Dr Kerry Rodgers has a South Canterbury epiphany
Christchurch’s Anglican Cathedral and Catholic Basilica were not the only Canterbury churches to suffer damage from the current earthquake swarm. The ecclesiastical damage extends throughout the province.
In South Canterbury a host of small churches populate the valleys below the Alps. Each responded to the quakes in different ways.
The oldest, St Anne’s in Pleasant Valley, rode through the entire episode unscathed. Woodbury’s St Thomas suffered minor damage, while Mt Peel’s Church of the Holy Innocents was shattered.
St Anne’s — originally St Ann’s — is the oldest church in continuous use in South Canterbury. It is tiny. It is wooden.
It was built in 1863 to serve the needs of the small but thriving community centred around felling native forest. Volunteer labour threw up adzed rafters to arch over kahikatea stud walls filled with a cob of clay and chopped tussock. Black matai was used for the floor planks. It was originally roofed with totara shingles.
The building’s completion was celebrated with a dance. The following morning the hand-adzed totara pews were placed inside.
Ten years after completion it was noted that the altar end was slowly subsiding. A proposal to relocate the building to Geraldine to serve as a Lady Chapel at St Mary’s met passionate resistance. Instead, large river boulders were placed beneath the building. They are still there today.
When the timber in Pleasant Valley was exhausted, the community scattered. Gradually the church fell into disrepair and, finally, local families stepped in to save and restore it.

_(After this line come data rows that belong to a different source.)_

def sample (s : State) (r : SampleReport) : State :=
  let mw := r.busMv * r.busMa / 1000
  let now := s.time.uptime
  let high := decide (103 * s.pwr.capW * 10 < mw)
  let s := attribute_ (beatEnergy s r mw) r
  let s := modPwr s fun p => { p with
    samples := (mw :: p.samples).take 4, inputMv := r.busMv, inputMa := r.busMa
    moduleNj := p.moduleNj + 50 * mw
    overVolt := if 66000 < r.busMv then p.overVolt + 1 else 0
    overCount := if high then p.overCount + 1 else 0
    quietSince := if mw ≤ p.capW * 1000 then (match p.quietSince with | some t => some t | none => some now) else none
    guardQuietSince := if r.busMa ≤ 2700000 then (match p.guardQuietSince with | some t => some t | none => some now) else none }
  if 2900000 < r.busMa then
    let low := grid (s.time.cclkMhz * 8 / 10)
    let s := modPwr s fun p => { shedFar p now with guardMhz := some (match p.guardMhz with | some g => min g low | none => low) }
    evModule (fastStep s) 0 0x090A (r.busMa / 1000)
  else s

/-- POWER_SAMPLE, on the grid of uptime multiples of 50 µs (R421, R432). Above 80 V, or above 66 V for longer than the 100 µs of a transient, the spec defines no
behaviour (R476). -/
def execPowerSample (rep : SampleReport) (s : State) : Host.Outcome State Fault Refusal :=
  if 80000 < rep.busMv || (66000 < rep.busMv && 2 ≤ s.pwr.overVolt) then .fault (.beyondAbsoluteMaximum rep.busMv)
  else .next (if powered s && s.time.uptime % 50000 = 0 then sample s rep else s)

/-- GUARD_CLEAR (R432). -/
def execGuardClear (s : State) : Host.Outcome State Fault Refusal :=
  .next (if s.pwr.guardMhz.isSome && since s s.pwr.guardQuietSince 100000000
    then modPwr s fun p => { p with guardMhz := none } else s)

/-! ### The cap loop (R425 to R429) -/

/-- The thermal demand drops 50 MHz at an action (R434). -/
def thermalStep (s : State) : State :=
  if s.pwr.thermal && (!s.pwr.fixedFreq || decide (s.pwr.thermalAt + 10000000 ≤ s.time.uptime)) then
    modPwr s fun p => { p with thermalMhz := some (grid ((p.thermalMhz.getD s.time.cclkMhz) - 50)) }
  else s

/-- One step: shed, restore, or raise in boost mode. CAP_UNMET needs every class at its limit: in fixed-frequency mode outside a breach
the compute clock is never there (R427, R428). -/
def loopStep (s : State) : State :=
  let p := s.pwr
  let w := p200 p
  let now := s.time.uptime
  if p.samples.isEmpty then s
  else if p.capW * 1000 < w then
    match (shedClasses s).find? (stepLeft s) with
    | some c => modPwr s fun p => shed p c now (loopDemand s)
    | none =>
      if 640 < loopDemand s then s else
      let due : Bool := match p.capUnmetAt with | some t => decide (t + 10000000000 ≤ now) | none => true
      if due then evModule (modPwr s fun p => { p with capUnmetAt := some now }) 0 0x0901 (w / 1000) else s
  else
    let calm : Bool := match p.lastShed with | some t => decide (t + 10000000 ≤ now) | none => true
    if !p.shedOrder.isEmpty && decide (100 * w < 97 * p.capW * 1000) && calm then modPwr s restore
    else if !p.fixedFreq && decide (100 * w < 95 * p.capW * 1000) && p.shedOrder.isEmpty && p.farSteps = 0 &&
        !p.lanesShed && decide (p.logicMax < 1000) && !p.throttleDemand && !p.throttleRestore && p.marginMhz.isNone &&
        decide (p.raiseAfter ≤ now) then
      modPwr s fun p => { p with boostMhz := min (Sys2Proof.Machine.boostMhz s.fused.variant) (p.boostMhz + 50) }
    else s

/-- CAP_LOOP_ACTION: what a throttle shed is restored ahead of the loop's own steps (R431). -/
def execCapLoopAction (s : State) : Host.Outcome State Fault Refusal :=
  .next (
    let due : Bool := match s.pwr.lastAction with | some t => decide (t + 200000 ≤ s.time.uptime) | none => true
    if !powered s || s.pwr.holdUp || !due then s
    else
      let s := modPwr (thermalStep s) fun p => { p with lastAction := some s.time.uptime }
      if s.pwr.throttleRestore then modPwr s unthrottle else loopStep s)

/-- Start a breach (R428); the clock drops at the next tick. -/
def startBreach (s : State) (thermal : Bool) : State :=
  let s := modPwr s fun p => { p with breach := true, breaches := p.breaches + 1 }
  evModule s 0 0x0902 (clockDemand s + b2n thermal * 2 ^ 16)

/-- REPEAT_BREACH. -/
def execRepeatBreach (s : State) : Host.Outcome State Fault Refusal :=
  .next (if s.pwr.fixedFreq && !s.pwr.breach && decide (40 ≤ s.pwr.overCount) && !s.pwr.holdUp then startBreach s false
    else s)

/-- BREACH_END. -/
def execBreachEnd (s : State) : Host.Outcome State Fault Refusal :=
  .next (if s.pwr.breach && since s s.pwr.quietSince 100000000 && !s.pwr.thermal && !s.pwr.throttleDemand &&
      (s.pwr.causeEnd.isNone || since s s.pwr.causeEnd 100000000) then
    modPwr s fun p => { p with breach := false, clockSteps := 0, shedOrder := p.shedOrder.filter (· ≠ 2), overCount := 0 }
    else s)

/-! ### THROTTLE_N (R431) -/

/-- The fast step, and the far-tier rate and the idle lanes at their limits. -/
def throttleOn (s : State) : State :=
  fastStep (modPwr s fun p => { p with throttleDemand := true, throttleRestore := false, throttleShed := true
                                       farSteps := 6, lanesShed := true
                                       throttleAt := s.time.uptime, throttleLongDone := false })

def edge (s : State) (level : Bool) : State :=
  let s := { s with pins := { s.pins with throttle := level } }
  modPwr s fun p => { p with lastEdge := s.time.uptime, chatterEdges := if p.chatter then p.chatterEdges + 1 else p.chatterEdges }

/-- THROTTLE_ASSERT. -/
def execThrottleAssert (s : State) : Host.Outcome State Fault Refusal :=
  .next (
    if s.pins.throttle then s
    else
      let s := edge s true
      if s.pwr.chatter || !powered s then s else throttleOn s)

/-- THROTTLE_DEASSERT: two deasserting edges less than 100 µs apart are chatter. -/
def execThrottleDeassert (s : State) : Host.Outcome State Fault Refusal :=
  .next (
    if !s.pins.throttle then s
    else
      let now := s.time.uptime
      let quick : Bool := match s.pwr.lastDeassert with | some t => decide (now < t + 100000) | none => false
      let s := edge s false
      let s := modPwr s fun p => { p with lastDeassert := some now }
      if s.pwr.chatter then s
      else if quick then modPwr s fun p => { p with chatter := true, chatterEdges := 3 }
      else modPwr s fun p => { p with throttleRestore := p.throttleDemand })

/-- CHATTER_QUIET: the input follows its level again. -/
def execChatterQuiet (s : State) : Host.Outcome State Fault Refusal :=
  .next (
    if s.pwr.chatter && decide (s.pwr.lastEdge + 1000000 ≤ s.time.uptime) then
      let s := evModule s 0 0x0904 s.pwr.chatterEdges
      modPwr s fun p => { p with chatter := false, chatterEdges := 0
                                 throttleRestore := p.throttleDemand && !s.pins.throttle }
    else s)

/-- THROTTLE_RELEASE. -/
def execThrottleRelease (s : State) : Host.Outcome State Fault Refusal :=
  .next (if s.pwr.throttleDemand && !s.pins.throttle && !s.pwr.chatter &&
      decide (s.pwr.lastEdge + 100000000 ≤ s.time.uptime) && since s s.pwr.quietSince 100000000 then
    modPwr s fun p => { p with throttleDemand := false, causeEnd := some s.time.uptime } else s)

/-- THROTTLE_LONG. -/
def execThrottleLong (s : State) : Host.Outcome State Fault Refusal :=
  .next (if (s.pins.throttle || s.pwr.chatter) && s.pwr.throttleDemand && !s.pwr.throttleLongDone &&
      decide (s.pwr.throttleAt + 60000000000 < s.time.uptime) then
    evModule (modPwr s fun p => { p with throttleLongDone := true }) 0 0x0903
      ((s.time.uptime - s.pwr.throttleAt) / 1000000000)
    else s)

/-! ### Heat (R433 to R435) -/

def maxInt (xs : List Int) : Option Int :=
  xs.foldl (fun m x => match m with | some y => some (max x y) | none => some x) none

/-- SENSOR_READ. -/
def execSensorRead (rs : List SensorReading) (s : State) : Host.Outcome State Fault Refusal :=
  .next (
    let s := (List.range 4).foldl (fun s p =>
      match maxInt ((rs.filter fun r => fieldPly r.field = p).map (·.tenthC)) with
      | some v => modPly s p fun x => { x with tjMax := v }
      | none => s) s
    let s := allRings.foldl (fun s g =>
      match maxInt ((rs.filter fun r => fieldRing r.field = g).map (·.tenthC)) with
      | some v => modRing s g fun x => { x with tjMax := v }
      | none => s) s
    let s := match maxInt ((rs.filter fun r => !r.dram).map (·.tenthC)) with
      | some v => modPwr s fun p => { p with logicMax := v }
      | none => s
    let hot := rs.filter fun r => decide ((if r.dram then 950 else 1050) ≤ r.tenthC)
    let cool := rs.all fun r => decide (r.tenthC < if r.dram then 900 else 1000)
    let s := modPwr s fun p => { p with
      thermalCoolSince := if cool then (match p.thermalCoolSince with | some t => some t | none => some s.time.uptime) else none }
    match maxInt (hot.map (·.tenthC)) with
    | none => s
    | some v =>
      if s.pwr.thermal then s
      else
        let ply := match hot.find? (fun r => r.tenthC = v) with | some r => fieldPly r.field | none => 0
        let s := modPwr s fun p => { p with thermal := true, thermalAt := s.time.uptime }
        let s := evModule s 0 0x0905 (ofInt 16 v + ply * 2 ^ 16)
        if s.pwr.fixedFreq then
          let s := modPwr s fun p => { p with thermalMhz := some (lowClk s) }
          if s.pwr.breach then s else startBreach s true
        else modPwr s fun p => { p with thermalMhz := some s.time.cclkMhz })

/-- THERMAL_CAUSE_END. -/
def execThermalCauseEnd (s : State) : Host.Outcome State Fault Refusal :=
  .next (if s.pwr.thermal && since s s.pwr.thermalCoolSince 100000000
    then modPwr s fun p => { p with thermal := false, thermalMhz := none, causeEnd := some s.time.uptime } else s)

/-- THERMTRIP (R435, R473): the ply's ring groups go off. -/
def execThermtrip (ply : PlyId) (tenthC : Nat) (s : State) : Host.Outcome State Fault Refusal :=
  .next (
    if (plyOf s ply).tripped || tenthC < 1150 then s
    else
      let s := modPly s ply fun p => { p with tripped := true }
      let s := (List.range 16).foldl (fun s k => modRing s ((ply : Nat) * 16 + k) fun r =>
        if r.supply = 0 then { r with supply := 1 } else r) s
      evModule { s with pins := { s.pins with thermtrip := true } } 5 0x0906 ((ply : Nat) + tenthC * 4))

/-! ### Ring supplies (R436, R437) -/

/-- A latch-off is a failure of the RING item (R275, R277). -/
def ringItemFails (s : State) (g cause : Nat) : State :=
  let r := ringOf s g
  let again : Bool := match r.itemFail with | some t => decide (s.time.poweredS ≤ t + suspectS) | none => false
  let st : SiteSt := if again || r.item = .retired then .retired else .suspect
  let s := modRing s g fun r => { r with item := st, itemFail := some s.time.poweredS }
  refine s (ringPly g) (mapEntry 6 (mapStateNo st) (ringPly g) (ringCentre g % 96) 0 0 s.time.poweredS 0 0 cause)

/-- A group goes off until power-on. -/
def groupOff (s : State) (g : Nat) (fuse : Bool) : State :=
  if (ringOf s g).supply ≠ 0 then s
  else
    let s := modRing s g fun r => { r with supply := if fuse then 3 else 2 }
    ringItemFails (evRing s g 3 0x0908 (g + b2n fuse * 2 ^ 6)) g 0x0908

def vcoreLeft (r : Ring) : Nat := 24 - r.vcoreLost.length
def vdramLeft (r : Ring) : Nat := 4 - r.vdramLost.length

/-- PHASE_LOST. -/
def execPhaseLost (ring : RingId) (vdram : Bool) (phase : Fin 24) (s : State) : Host.Outcome State Fault Refusal :=
  .next (
    let r := ringOf s ring
    let gone := if vdram then r.vdramLost else r.vcoreLost
    if r.supply ≠ 0 || gone.contains (phase : Nat) || (vdram && decide (4 ≤ (phase : Nat))) then s
    else
      let now := s.time.uptime
      let s := modRing s ring fun r => { r with
        vcoreLost := if vdram then r.vcoreLost else NSet.add r.vcoreLost phase
        vdramLost := if vdram then NSet.add r.vdramLost phase else r.vdramLost
        phaseTimes := (r.phaseTimes.filter fun t => decide (now ≤ t + 1000000)) ++ [now] }
      let s := evRing s ring 0 0x0907 ((phase : Nat) + b2n vdram * 2 ^ 5)
      let r := ringOf s ring
      if vcoreLeft r < 20 || vdramLeft r < 3 || 3 ≤ r.phaseTimes.length then groupOff s ring false else s)

/-- REG_LATCHOFF. -/
def execRegLatchoff (ring : RingId) (s : State) : Host.Outcome State Fault Refusal := .next (groupOff s ring false)

/-- EFUSE_OPEN. -/
def execEfuseOpen (ring : RingId) (s : State) : Host.Outcome State Fault Refusal := .next (groupOff s ring true)

/-! ### Canaries and optical lanes (R319, R320, R430) -/

/-- CANARY_RUN. -/
def execCanaryRun (ring : RingId) (rep : CanaryReport) (s : State) : Host.Outcome State Fault Refusal :=
  .next (
    if s.box.heldFrom.isSome || (ringOf s ring).supply ≠ 0 then s
    else
      let clk := s.time.cclkMhz
      let low := decide (rep.timingPs < s.box.set.marginWarn)
      let s := modRing s ring fun r => { r with timingPs := rep.timingPs, voltMv := rep.voltMv
                                                lowAtMhz := if low then some clk else none }
      let s := modBox s fun b => { b with canaryRuns := b.canaryRuns + 1 }
      let s := if low then evRing (modBox s fun b => { b with marginLow := b.marginLow + 1 }) ring 0 0x0405 (ofInt 32 rep.timingPs)
        else s
      let s := match rep.failed with
        | some c => evRing (modRing s ring fun r => { r with deepBeats := 54 }) ring 1 0x0406 c
        | none => s
      if s.pwr.fixedFreq then s
      else
        let s := if low then modPwr s fun p => { p with marginMhz := some (max (fixedClk s) (clk - 50)) }
          else if allRings.all fun g => (ringOf s g).lowAtMhz.isNone then modPwr s fun p => { p with marginMhz := none }
          else s
        match rep.failed with
        | some _ => modPwr s fun p => { p with boostMhz := fixedClk s, raiseAfter := s.time.uptime + 60000000000 }
        | none => s)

The last and most comprehensive restoration was undertaken in 2005. At that time the cracked cob and clay plaster of the walls was replaced with a mix of straw and clay, and finished with a lime wash.
As a result, the building is in great shape today. The structure sashayed through all the earthquakes with nary a crack nor a board displaced.

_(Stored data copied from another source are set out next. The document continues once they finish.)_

-- ==== Sys2Proof/Machine/Fence.lean ====
section
/-! DEFINITION. The ring shared pool and the ring fence (spec/09_midway.md R254 to R257, R259, R261, R264 to R269;
spec/02_programming_model.md R37, R39). -/

namespace Sys2Proof.Machine
open Sys2Proof

/-! ### The pool (R254, R255, R257) -/

def queueCap (q : Nat) : Nat :=
  if q ≤ 383 then 64 else if q ≤ 385 then 256 else if q ≤ 387 then 2048 else if q = 388 then 256
  else if q = 389 then 640 else if q = 390 then 128 else 0

/-- Cells that packets hold whose ejection has completed and whose command is still to come (R255), and in a tile queue the
words that wait for their inbound buffer (R52): a header flit and one payload flit each. -/
def heldCells (s : State) (x : Ring) (q : Nat) : Nat :=
  cellSum ((x.ejected.filter fun p => p.1 = q).map (·.2)) +
  (if q < 384 then (x.words.filter fun w => tileQueue (tileOf s w.site) = q).length else 0)

/-- Cells of a queue; the far-DMA queues hold the engines' waiting descriptors, 387 the commit queue. -/
def queueCells (s : State) (r q : Nat) : Nat :=
  let x := ringOf s r
  heldCells s x q +
  if q = 384 || q = 385 then cellSum ((stackOf s (ringStack r (q - 384))).queue.map (·.msg))
  else if q = 387 then cellSum (x.commitQ.map (·.msg))
  else cellSum (queueOf x q)

/-- Queues that hold a packet. -/
def queueNos (s : State) (r : Nat) : List Nat :=
  let x := ringOf s r
  (((x.queues.map (fun p : Nat × List DataMsg => p.1) ++ x.ejected.map (fun p : Nat × DataMsg => p.1) ++
    x.words.map (fun w : PoolWord => tileQueue (tileOf s w.site))) ++ [384, 385, 387]).eraseDups).filter fun q => queueCells s r q ≠ 0

def poolUsed (s : State) (r : Nat) : Nat := (queueNos s r).foldl (fun n q => n + queueCells s r q) 0

/-- Cells, or a packet, fit under a queue's cap and in the free cells. -/
def cellsFit (s : State) (r q n : Nat) : Bool :=
  decide (queueCells s r q + n ≤ queueCap q) &&
  (q = 389 || q = 390 ||
   decide (((queueNos s r).filter fun k => k ≠ 389 && k ≠ 390).foldl (fun n k => n + queueCells s r k) 0 + n ≤ 7424))
def poolFits (s : State) (r q : Nat) (d : DataMsg) : Bool := cellsFit s r q (cellsOf d)

/-- POOL_STATUS (R257). -/
def poolReg (s : State) (r : Nat) : Nat :=
  (8192 - poolUsed s r) + (queueNos s r).length * 2 ^ 16 + (ringOf s r).refused * 2 ^ 32

/-- FENCE_COUNT (R269). -/
def fenceReg (x : Ring) : Nat := x.cntClosed + x.cntRefused * 2 ^ 16 + x.cntStale * 2 ^ 32 + x.cntEpoch * 2 ^ 48

/-- Free every packet of a queue, with no reply. -/
def flushQueue (s : State) (r q : Nat) : State :=
  let s := modRing s r fun x => { x with
    ejected := x.ejected.filter fun p => p.1 ≠ q
    words := x.words.filter fun w => tileQueue (tileOf s w.site) ≠ q }
  if q = 384 || q = 385 then modStack s (ringStack r (q - 384)) fun k => { k with queue := [] }
  else if q = 387 then modRing s r fun x => { x with commitQ := [] }
  else setQueue s r q []

/-- Flush every queue except 389 and 390. -/
def flushAll (s : State) (r : Nat) : State :=
  let s := flushQueue (flushQueue (flushQueue s r 384) r 385) r 387
  modRing s r fun x => { x with
    queues := x.queues.filter (fun p => p.1 = 389 || p.1 = 390), ejected := x.ejected.filter (fun p => p.1 = 389 || p.1 = 390)
    words := [] }

/-- Module Address of a ring register. -/
def ringRegAddr (r off : Nat) : Nat := 5 * 2 ^ 60 + r / 16 * 2 ^ 58 + r % 16 * 2 ^ 54 + off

As at Pleasant Valley, a small settlement grew up at Woodbury also based around sawmills active in felling the Waihi Bush. When a church became needed, a similar wooden church to that at Pleasant Valley was erected.
This time totara boards were used to sheath the walls but, again, a clay cob was used to fill the walls although, on this occasion, they were lined with timber inside. The building was completed in 1879 and dedicated to St Thomas.

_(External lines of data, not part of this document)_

/-- Status that a range of an endpoint leads to, 0 where it is in order (R205, R230, R232). RANGE answers a far range that
leaves its granule and a write that R205 forbids too, though R230 lists both among the rules of the format (DESIGN CHOICE,
log entry 80). -/
def endStatus (s : State) (n st e len : Nat) (write : Bool) : Nat :=
  let x := tenOf s n
  if fldN e 0 2 = 0 then
    let o := fldN e 10 22 * 512
    let g₀ := o / granBytes
    let g₁ := (o + max 1 len - 1) / granBytes
    let use (g : Nat) : GranUse :=
      granUse x { vring := stackVring x st, vfield := fldN e 2 3, ch := fldN e 5 5, gran := g }
    if g₁ ≤ 1022 && (List.range (g₁ + 1 - g₀)).all fun k => use (g₀ + k) = .free || use (g₀ + k) = .spill then 0 else 5
  else match winAt x (fldN e 2 48) with
    | none => 3
    | some w =>
      if !(if write then mayWrite .dma w.attr else mayRead .dma w.attr) then 8
      else if !write && w.attr = .spill && !tagsOk s x w (fldN e 2 48) len then 8
      else if winEnd w < fldN e 2 48 + len then 5
      else match winAddr x w (fldN e 2 48) with
        | some a =>
          if a / 2 ^ 60 = 1 && (fldN a 58 2 * 32 + fldN a 53 5 ≠ st || granBytes < fldN e 2 21 + len) then 5 else 0
        | none => 5

/-- Bytes of an endpoint with their poisoned lanes. -/
def endSource (s : State) (addr : Nat → Option Nat) (len : Nat) : Source :=
  { w := leNat ((List.range len).map fun k => match addr k with | some a => memByte s a | none => 0)
    len := len
    psn := lanesBad s addr len }

/-- Write one piece of a result at an endpoint, 64-byte words at a time. -/
def writePiece (s : State) (addr : Nat → Option Nat) (p : Piece) : State :=
  let lanes := p.lanes
  ((chunks 8 p.len p.bytes).zipIdx).foldl (fun s (b, k) => match addr (p.at_ + 8 * k) with
    | some a => placeWrite s a b (if lanes.contains k then [0] else [])
    | none => s) s

/-! ### Completion descriptors (R232, R391) -/

/-- Send a descriptor from an agent to a receive channel of a virtual tile, under the agent's identity (R194); the limits of
R259 may hold it back. -/
def agentSend (s : State) (src : BitVec 16) (n vr vf vt ch : Nat) (w : Nat) (who : Nat) : State :=
  match vSite s n vr vf vt with
  | none => s
  | some j =>
    let dst := epAddr (siteField j) (siteNo j)
    let key := 2 ^ 40 + (src.toNat * 2 ^ 16 + dst.toNat) * 32 + ch
    let seq := SMap.get 0 s.reqSeq key
    let full := fillDesc w seq (tileOf s j).gen.toNat (tenOf s n).epoch.toNat 0
    let m := { agentPkt s src n .desc dst full with seq := BitVec.ofNat 16 (seq % 256), rch := ch, who := who }
    agentReq { s with reqSeq := SMap.put 0 s.reqSeq key (seq + 1) } m

def completionWord (len tag status : Nat) : Nat := len % 2 ^ 24 * 2 ^ 8 + (tag % 2 ^ 48 + status * 2 ^ 48) * 2 ^ 128

/-! ### Commands (R229, R231, R232) -/

/-- DMA_DESCRIPTOR: arrival at the engine. -/
def execDmaDescriptor (stack : StackId) (d : DataMsg) (s : State) : Host.Outcome State Fault Refusal :=
  .next (
    match ringTen s (fieldRing (epField d.src)) with
    | none => answer s d true nackClosed
    | some n =>
      if d.epoch ≠ (tenOf s n).epoch then
        modRing s (stackRing stack) fun x => { x with cntEpoch := sat 16 (x.cntEpoch + 1) }
      else enterPool s (stackRing stack) (384 + stackTrunk stack) d fun s => agentArrive s d fun s d =>
        let j : DmaJob := { desc := BitVec.ofNat 512 (leNat d.payload), msg := d, beat := descBeat s n d }
        answer (modStack s stack fun x => { x with queue := x.queue ++ [j] }) d false 0)

/-- Index of the eligible descriptor with the earliest deadline, first arrived on ties. -/
def pickJob (q : List DmaJob) : Option DmaJob :=
  q.foldl (fun best j =>
    if !j.eligible then best
    else match best with
      | none => some j
      | some b => if j.beat + jDeadline j.desc < b.beat + jDeadline b.desc then some j else best) none

/-- Byte k of what AUX names. -/
def auxAddr (x : Tenancy) (d : BitVec 512) (k : Nat) : Option Nat :=
  match winAt x (jAux d) with
  | some w => winAddr x w (jAux d + k)
  | none => none

/-- Status that the range of AUX leads to, 0 where it is in order: the fence refuses a window that is not open, one whose
attribute forbids the read, and a range beyond its end, as it does for an endpoint (R232; DEDUCED, log entry 80). -/
def auxStatus (s : State) (n : Nat) (d : BitVec 512) (len : Nat) : Nat :=
  let x := tenOf s n
  match winAt x (jAux d) with
  | none => 3
  | some w =>
    if !mayRead .dma w.attr || (w.attr = .spill && !tagsOk s x w (jAux d) len) then 8
    else if winEnd w < jAux d + len then 5 else 0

Unlike Pleasant Valley, the settlement of Woodbury not only survived but grew. The need came for a new, larger church. World War I intervened but in 1925 a Chancel, Sanctuary and Tower of a new building were completed using stones garnered from local paddocks, supplemented by concrete. The builders were two locals — Oswald Scott and Bert Cooling.
However, it wasn’t until 1937 that a new Nave was eventually added, built as a memorial to Howard and Eleanor Tripp by their children.
Two features make this church stand out in South Canterbury. One is its magnificent stained glass windows. Three are the work of English artists, Veronica Whall and Joseph Nuttgens, disciples of England’s Art and Craft Movement.
The second feature is the elaborate carving of Frederick Gurnsey within the church. His work had also decorated Christchurch’s Anglican Cathedral.
Despite its rigid structure, St Thomas’ suffered little damage in the quakes. Its stained glass windows survived intact. The main recommendation of a post-quake engineer’s report was to reinforce the Chancel, which has now been completed.
With the main Anglican church in Geraldine, St Mary’s, closed due to quake damage, St Thomas’ currently serves the needs of those parishioners who worshipped there.
The situation of the Church of the Holy Innocents at Mt Peel will be looked at in a later issue.